Mr Osborne claimed Government mismanagement of the economy was forcing local authorities including Birmingham to make cuts, as he visited the West Midlands to meet business leaders.

But the comments were condemned by Labour MP Khalid Mahmood (Lab Perry Barr) who said: “George Osborne clearly doesn’t have a clue what’s happening in Birmingham.”

Speaking as he visited Dudley, Stourbridge and the Wolverhampton, Osborne said a Conservative Government would back businesses including manufacturers in the West Midlands, and claimed Labour had relied on the banking and finance sector in the south.

He said: “The experiment Gordon Brown tried, of hitching the fortunes of Birmingham and the Black Country on the City of London, hasn’t worked.”
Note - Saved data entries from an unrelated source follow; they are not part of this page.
/-- R146: SHUNT_RETARGET. An entry that does not exist refuses it WRONG_STATE with no phase (log entry 55, DESIGN CHOICE). An
undefined target (R18, R126) is refused BAD_ARGUMENT before the entry, its phase and its in standing are looked at (log entry 57,
DESIGN CHOICE). -/
def takeRetarget (h target : Nat) (s : State) : State × Ans :=
  if (Tbl.find target s.stab.sidings).isNone then (s, .refused .badArgument)
  else match Tbl.find h s.stab.shunts with
  | none => (s, .refused .wrongState)
  | some e =>
    if e.phase ≠ .inWait then (s, .refused .wrongState [.u8 e.phase.code])
    else if e.standing = .table then (s, .refused .inUse)
    else if target = e.source then (s, .refused .badArgument)
    else match s.findTram e.fleet with
    | none => (s, .refused .wrongState)
    | some (_, _, _, x) =>
      match s.targetRefusal target x.length x.mandatory (some e.fleet) with
      | some a => (s, a)
      | none =>
        if (s.lookup .shuntIn h target).isNone then (s, .refused .unavailable)
        else if target = e.target then
          if e.standing = .stored then (s, .done)
          else
            let out := s.requestIn h .requested
            (out.1, out.2.carrying)
        else match e.standing, e.inRoute with
          | .stored, some route =>
            match s.cancelShuntRoute route with
            | (s, ⟨.done, _, _⟩) => s.moveTarget h target e
            | (s, ⟨.refused, why, results⟩) => (s, ⟨.refused, why, results⟩)
            | (s, _) => (s, .refused .inUse)
          | _, _ => s.moveTarget h target e

/-- SHUNT (R140, R141). -/
def execShunt (r : Req) (f target : Nat) (s : State) : Result :=
  takeRequest (.shunt r f target) .shunt r s (takeShunt r.port f target)

/-- SHUNT_CANCEL (R146). -/
def execShuntCancel (r : Req) (h : Nat) (s : State) : Result :=
  takeRequest (.shuntCancel r h) .shuntCancel r s (takeShuntCancel r.port h)

/-- SHUNT_RETARGET (R146). -/
def execShuntRetarget (r : Req) (h target : Nat) (s : State) : Result :=
  takeRequest (.shuntRetarget r h target) .shuntRetarget r s (takeRetarget h target)

/-! ## Restart (R148) -/

/-- R148: one record after a restart; none where it is removed. A record reserved or called since the restart was handed is
kept as it stands. -/
def StackRec.restart (x : StackRec) : Option StackRec :=
  if x.sinceRestart then some { x with sinceRestart := false }
  else match x.state with
    | .reserved => none
    | .stabled => some x
    | _ => some x.settle

/-- R148: whether a record sends its siding to DOUBT. -/
def StackRec.doubtful (x : StackRec) : Bool := !x.sinceRestart && (x.state = .reserved || x.state = .leaving)

/-- Whether a stack purpose is SHUNT_ENTRY. -/
def StackPurpose.isShunt : StackPurpose → Bool | .shuntEntry _ => true | _ => false

/-- R148: whether a removed record raises STRANDED. -/
def StackRec.strands (x : StackRec) : Bool :=
  !x.sinceRestart && x.state = .reserved && (x.entered || x.purpose.any StackPurpose.isShunt)

/-- R148: a siding after a restart. -/
def SidingRec.restart (r : SidingRec) : SidingRec :=
  { r with
    stack := r.stack.filterMap StackRec.restart
    census := if r.stack.any StackRec.doubtful then .doubt else r.census
    incoming := none }

/-- R148: the STACK_CHANGE notice of one record at a restart, where its state changes or it is removed. -/
def State.noteRecord (n : Nat) (s : State) (p : StackRec × Nat) : State :=
  match p.1.restart with
  | none => s.postStack n p.1.fleet (p.2 + 1) none .restart
  | some y => if y.state = p.1.state then s else s.postStack n p.1.fleet (p.2 + 1) (some y.state) .restart

/-- R148: the notices and alarm of one siding at a restart: its records from the buffer stop, then the siding, then the alarm (log
entry 65, DESIGN CHOICE). -/
def State.noteSiding (s : State) (p : Nat × SidingRec) : State :=
  let s := p.2.stack.zipIdx.foldl (State.noteRecord p.1) s
  let s := if p.2.restart.census = p.2.census ∧ p.2.incoming.isNone then s else s.postSiding p.1 .restart
  if p.2.stack.any StackRec.strands then s.raise (.stranded p.1) else s

/-- STABLING_RESTART (R148, R190): the sidings by rising number (log entry 65, DESIGN CHOICE). The shunt table is emptied with no
SHUNT_PHASE notice of phase ENDED, which R148 does not name (log entry 67, DESIGN CHOICE). -/
def execStablingRestart (s : State) : Result :=
  let s := s.take .stablingRestart
  let before := s.stab.sidings
  let s := s.onStab (fun b => { sidings := b.sidings.map (fun p => (p.1, p.2.restart)), shunts := [], handed := false })
  let s := before.foldl State.noteSiding s
  done ((s.report .restart none).send (.restartTakenReport .stabling))

end Sys2Proof.Machine
end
Earlier this week, he highlighted Tory plans to begin cutting the nation’s budget deficit as quickly as possible after the next election. The Treasury currently spends £178 billion more every year than it receives from taxes, and the difference has to be made up by borrowing.

Asked whether he backed cuts already being made by Tory-run Birmingham City Council, including the loss of 2,000 jobs, he said: “There are councils all over the country, Labour, Conservative and Liberal Democrat, who are having to make very difficult decisions because of the mess Gordon brown has created in the economy.

“The people responsible for this ultimately are the Labour cabinet in London.

“It is difficult for councils in the front line to have to take these very difficult decisions.”

Mr Mahmood pointed out that Birmingham had paid a recruitment agency the equivalent of £208,000 a year to hire a temporary “Director for Transforming Education” on a four-day week - and hired a former Sun journalist as a PR consultant to help defend its troubled child protection services.

The MP said: “Birmingham spent £60 million on consultants for its so-called business transformation project. It is bizarre to say the money hasn’t been there.”

Mr Osborne also sought to clear up confusion about Conservative plans for regional development agencies, the Government quangos responsible for supporting industry.

His party has suggested it may abolish them if it wins the next election, but the policy has been condemned by Birmingham Chamber of Commerce which argues the local agency, called Advantage West Midlands, provides essential support for employers.

But the Shadow Chancellor insisted a Conservative Government would not axe Advantage West Midlands if local businesses wanted it to stay.

He said: “We are not trying to set down a single way of doing things for every part of Britain.

“If business leaders would rather have a Regional Development Agency for the whole West Midlands, rather than an agency or partnership for a smaller area such as Birmingham and the Black Country, then that is what they will have.

“It is for the people and businesses of the West Midlands to decide.”